The 501-page bankruptcy reform bill introduced a few days ago has been stripped of the consensus clinic violence language and fails to address the discharge of penalties for violence against family planning clinics.  As a result, perpetrators of clinic violence can continue to seek shelter in the nation=s bankruptcy courts.  That is simply wrong.

Today, Maria Vullo, a top-rate attorney, will testify about the need to amend the Bankruptcy Code to stop wasteful litigation and end abusive bankruptcy filings used to avoid the legal consequences of violence, vandalism and harassment to deny access to legal health services.  Ms.
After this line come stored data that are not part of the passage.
/-! ### Checks of an access (R195, R202) -/

/-- Park on a translation fault (R202). -/
def pageWait (need : Need) (va : Word) (w : WalkStop) (t : Thread) (s : State) : Done :=
  .ok (t.park s.now (wake .page need.code va),
    s.raiseFault t.ctx va.toNat need w (.thread t.tid) (coordOf s.chip t.coreId))

/-- Whether an access of a thread finds its leaf cached, or needs none (R197, R198). -/
def State.translated (s : State) (t : Thread) (need : Need) (va : Nat) : Bool :=
  t.isFw || decide (2 ^ 52 ≤ va) || s.hasLeaf t.coreId t.ctx va (need == .fetch)

/-- R195 steps 1-5 for an access of a thread that has read `srcs`; `body` gets the physical address and whether the page is
checked. An access that misses the translation caches leaves the rotation for a walk, with the operation `p` (R198) (log 127,
129). -/
def accessing (need : Need) (w : BitVec 2) (ea : Word) (size : Nat) (srcs : List Reg) (p : Pending)
    (body : Nat → Bool → Thread → State → Done) (t : Thread) (s : State) : Done :=
  if ea.toNat % size ≠ 0 then .error (.trap .misaligned ea)
  else if !s.translated t need ea.toNat then
    waitFor w ea srcs (.walk need ea size s.nextId p) t s
  else match s.access t need ea.toNat size with
    | .asleep => waitFor w ea srcs (.walk need ea size s.nextId p) t s
    | .access => .error (.trap .access ea)
    | .ue => .error (.trap .ue ea)
    | .page w => pageWait need ea w t s
    | .ok pa leaf => body pa (leafChk leaf) (t.countAccess pa) s

/-! ### Loads and stores (R209-R212) -/

/-- The line and number of a load that waits for its value from memory; the loads of one core from one line have their values in
the order of issue, so that no later one sees an older instant (R221). -/
def Pending.loadAt : Pending → Option (Nat × Nat)
  | .load _ pa _ _ _ _ num none => some (pa / 128, num)
  | _ => none
/-- Whether an earlier load of a unit from the same line still waits (R221) (log 43). -/
def State.loadBefore (s : State) (unit pa num : Nat) : Bool :=
  s.threads.any fun u => u.unit == unit && match u.run.pending.bind (·.loadAt) with
    | some (line, n) => line == pa / 128 && decide (n < num)
    | none => false

/-- The value of a load that hits in the store buffer or the L1 at its issue (R208, R221): the copy must be one that the thread
may see. -/
def State.loadHit (s : State) (t : Thread) (pa size : Nat) : Option Nat :=
  let mine := s.bufferOf t.unit
  if (List.range size).all fun i => (latestByte mine (pa + i)).isSome then some (overlay mine (fun _ => 0) pa size)
  else if s.loadBefore t.unit pa s.nextId then none
  else match s.copyOf t.coreId pa with
    | some l => if t.freshFrom ≤ l.seen then some (overlay mine (fun a => slice l.data (a % 128) 1) pa size) else none
    | none => none
/-- A load with its translation (R210, R221): it leaves the rotation; one that hits has its value now (log 43). -/
def loadFrom (ea : Word) (size : Nat) (ext : Ext) (d : Reg) (pa : Nat) (chk : Bool) (t : Thread) (s : State) : Pending :=
  .load ea pa size ext d chk s.nextId (if chk || t.isFw then none else s.loadHit t pa size)
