/-- ARRAY_PART_DONE (R326): the array part of a context's next operation is done, a `tld` or `tst` after its thread's earlier stores
(R237); its thread goes on, or takes its trap (log 8, 59, 63). -/
def execArrayPartDone (cl idx : Nat) (s : State) : Host.Outcome State Fault Refusal :=
  match s.engine? cl idx with
  | none => .refused .notEnabled
  | some e => match e.nextOp, s.thread? e.holder with
    | some o, some t =>
      if !s.engineRuns e || ((mKind o.word == .tld || mKind o.word == .tst) && !s.performed o.after) then .refused .notEnabled
      else
        let r := arrayPart cl e o s
        let keeps := o.recorded && !t.waitsIn o && !((mKind o.word).product && r.stop.isSome)
        let done := { o with finished := true, stop := r.stop }
        let ops := if keeps then r.e.ops.map fun x => if x = o then done else x else r.e.ops.filter fun x => x != o
        let s := (r.s.setEngine cl { r.e with ops := ops }).bill t.tid t.ctx r.pj
        let s := if drainsOf o.word && r.stop.isSome then s.releaseHold cl (mSlot o.word) t.tid o.num else s
        .next (if !t.waitsIn o then s
          else match s.thread? t.tid, r.stop with
            | some t, some x => takeTrap { t.becomeReady s.now with run := .runnable } x.cause x.tval t.pc s
            | some t, none => s.setThread ((t.numbered o.num).becomeReady s.now)
            | none, _ => s)
    | _, _ => .refused .notEnabled

end Sys2Proof.Machine
end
Vullo, welcome.

As we move forward with reforms that are appropriate to eliminate abuses in the system, we need to remember the people who use the system, both the debtor and the creditor.  We need to balance the interests of creditors with those of middle class Americans who need the opportunity to resolve overwhelming financial burdens.  As recent Congresses proved, there are many competing interests in the bankruptcy reform debate that make it difficult to enact a balanced and bipartisan bill into law.

I look forward to working with Chairman Specter on a schedule that would allow our Committee likewise to do its work and serve the Senate by fully and fairly considering legislation on bankruptcy-related issues.  These are important subjects that can have a real impact on the lives of many people who have already suffered from illnesses or divorce or job loss.  We ought to utilize the expertise of the Members of our Committee to ensure that what we report to the Senate is fair and balanced and that it will not exact an unintended toll on our neighbors.

We need to work in a bipartisan fashion from the beginning to the end of the legislative process to enact reforms that ensure our bankruptcy laws better serve their intended goals.